La encarnación reflejo indiscutible del amor de Dios, que tanto ha amado al mundo, aquí aparece y se transforma en un telón oscuro que nubla los ojos, hace dudosa la mente y hace “murmurar” los labios. Para nosotros la experiencia de este domingo con el Jesús encarnado y presente en la celebración eucarística, nos permite vivir el itinerario de peregrinación que el profeta Elías realiza también al desierto, señalado en la primera lectura de hoy (1 Re 19, 4-8), su fuga le permite llegar a las fuentes espirituales del pueblo elegido, es decir, “al monte del Señor”, el Horeb-Sinaí.

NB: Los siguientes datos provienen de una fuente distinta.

-- ==== Sys2Proof/Machine/Till.lean ====
section
/-! DEFINITION. The till requests as the Posting Unit executes them (chapters 2, 3 and 4): the common head of the check order
(R31), then each kind's own tests. A kind that moves money leaves its prepared writes in hand for the Position Table
(R49, R50); the others answer at once. -/

namespace Sys2Proof.Machine

/-! ### Taking a request -/

/-- The Posting Unit takes the oldest request of the Ingress File: it is IDLE, the management card slot is empty, the
request is of this kind, and the shop egress queue has a free place, which is then reserved (R26, R27). Otherwise the
step is not due and the file stands. -/
def takeTill (kind : RequestKind) (serve : TillRequest → State → State) (s : State) : State :=
  outOfReset (fun s =>
    match s.posting, s.cardSlot, s.ingress with
    | .idle, none, r :: rest =>
      if r.kind = kind ∧ shopPlaces s < Config.shopCapacity then serve r { s with ingress := rest } else s
    | _, _, _ => s) s

/-- A declined request writes nothing; its response shows the card where one was judged (R36, R38). -/
def decline (r : TillRequest) (reason : DeclineReason) (card : Option CardRecord) (s : State) : State :=
  placeResponse r (.declined reason) (declinedConditions r.kind reason (card.map CardRecord.balance)) 0
    (match card with | some c => viewOf (timeOf s.clock) c | none => noView) none s

/-! ### The common head of the check order (R31) -/

/-- Step 4: what the engine mode, a STORE_CLEAR in flight and the clock admit (R33). -/
def modeAdmits (s : State) (kind : RequestKind) : Bool :=
  if clearing s then false
  else match s.mode with
    | .service => true
    | .maintenance => decide (kind = .ask) && (timeOf s.clock).isSome

/-- Steps 1 to 5 (R31): step 1 only for a kind that carries an amount. -/
def entryTests (s : State) (r : TillRequest) : List (Check DeclineReason) :=
  [ (!r.kind.carriesAmount || (decide (1 ≤ r.amount) && decide (r.amount ≤ Config.maxAmount)), .amount),
    (passesCheck r.card, .checkDigit),
    ((matchProgram s.programs r.card).isSome, .noCard),
    (modeAdmits s r.kind, .outOfService),
    ((timeOf s.clock).isSome, .noClock) ]

/-- Step 6: the card the lookup finds, unless it is RETIRED (R34). -/
def liveCard (s : State) (card : Nat) : Option (Nat × CardRecord) :=
  match lookupCard s card with
  | some (slot, c) => if c.state = .retired then none else some (slot, c)
  | none => none

/-- Step 7: the card states a kind admits (R34, R59, R79, R85). -/
def stateAdmits (kind : RequestKind) (state : CardState) : Bool :=
  match state with
  | .active => true
  | .suspended => match kind with
    | .ask | .claim | .free => true
    | .issue | .topup | .spend | .reserve | .returnReq | .cancel | .tryReq => false
  | .retired => false

/-- Step 8 is used by the kind (R31, R34, R59, R79, R85). -/
def testsExpiry : RequestKind → Bool
  | .topup | .spend | .reserve | .returnReq | .tryReq => true
  | .issue | .claim | .free | .cancel | .ask => false

/-- Step 9: the terms states a kind admits (R35, R59). -/
def termsAdmit (kind : RequestKind) (state : TermsState) : Bool :=
  match state with
  | .enrolled => true
  | .suspended | .withdrawn => match kind with
    | .ask | .free => true
    | .issue | .topup | .spend | .reserve | .claim | .returnReq | .cancel | .tryReq => false
  | .unenrolled => false

/-- Step 10: may-sell for ISSUE and TOPUP, may-refund for RETURN (R35, R79). -/
def flagAdmits (kind : RequestKind) (t : Terms) : Bool :=
  match kind with
  | .issue | .topup => t.maySell
  | .returnReq => t.mayRefund
  | .spend | .reserve | .claim | .free | .cancel | .ask | .tryReq => true

/-- Steps 7 to 10 (R31). -/
def cardTests (s : State) (r : TillRequest) (c : CardRecord) : List (Check DeclineReason) :=
  [ (stateAdmits r.kind c.state, .cardState),
    (!(testsExpiry r.kind && cardExpired (timeOf s.clock) (today s) c), .expired),
    (termsAdmit r.kind (termsOf s r.merchant).state, .merchant),
    (flagAdmits r.kind (termsOf s r.merchant), .merchant) ]

/-- The head of every kind but ISSUE: steps 1 to 10, then the kind's own tests on the card found. -/
def serveOnCard (own : TillRequest → Nat → CardRecord → State → State) (r : TillRequest) (s : State) : State :=
  match firstFailure (entryTests s r) with
  | some reason => decline r reason none s
  | none =>
    match liveCard s r.card with
    | none => decline r .noCard none s
    | some (slot, c) =>
      match firstFailure (cardTests s r c) with
      | some reason => decline r reason (some c) s
      | none => own r slot c s

/-! ### Grants and prepared writes -/

/-- The cap remaining of a card, where its program has a cap (R14). -/
def capRemaining (s : State) (p : Program) (c : CardRecord) : Option Nat :=
  if p.dailyCap = 0 then none else some (p.dailyCap - daySpendRead (timeOf s.clock) (today s) c)

/-- The cap as a limit of R37. -/
def capLimit : Option Nat → List (DeclineReason × Nat)
  | some cap => [(.dayCap, cap)]
  | none => []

El pan bajado del cielo y llevado por el ángel había temporáneamente librado de la muerte al profeta Elías que deseaba morir. Ahora, “el pan vivo bajado del cielo” ofrecido por Jesús hace que “si uno lo come vivirá para siempre”. Este lenguaje de Jesús, refiere que el creyente al comer de este pan, entra en la misma vida de Dios, participa de su ser, Dios se comunica con él, lo invade, lo transforma. Si esta es la realidad del que come el verdadero pan bajado del cielo, el que Jesús nos da, el creyente entonces, abandona la incredulidad y acepta como buen discípulo la enseñanza de su maestro, que como señaló el profeta Isaías: “Y todos serán enseñados por Dios” y la lección hoy dada está dictada por un Maestro superior a todos los otros, es Dios mismo quien nos la ofrece.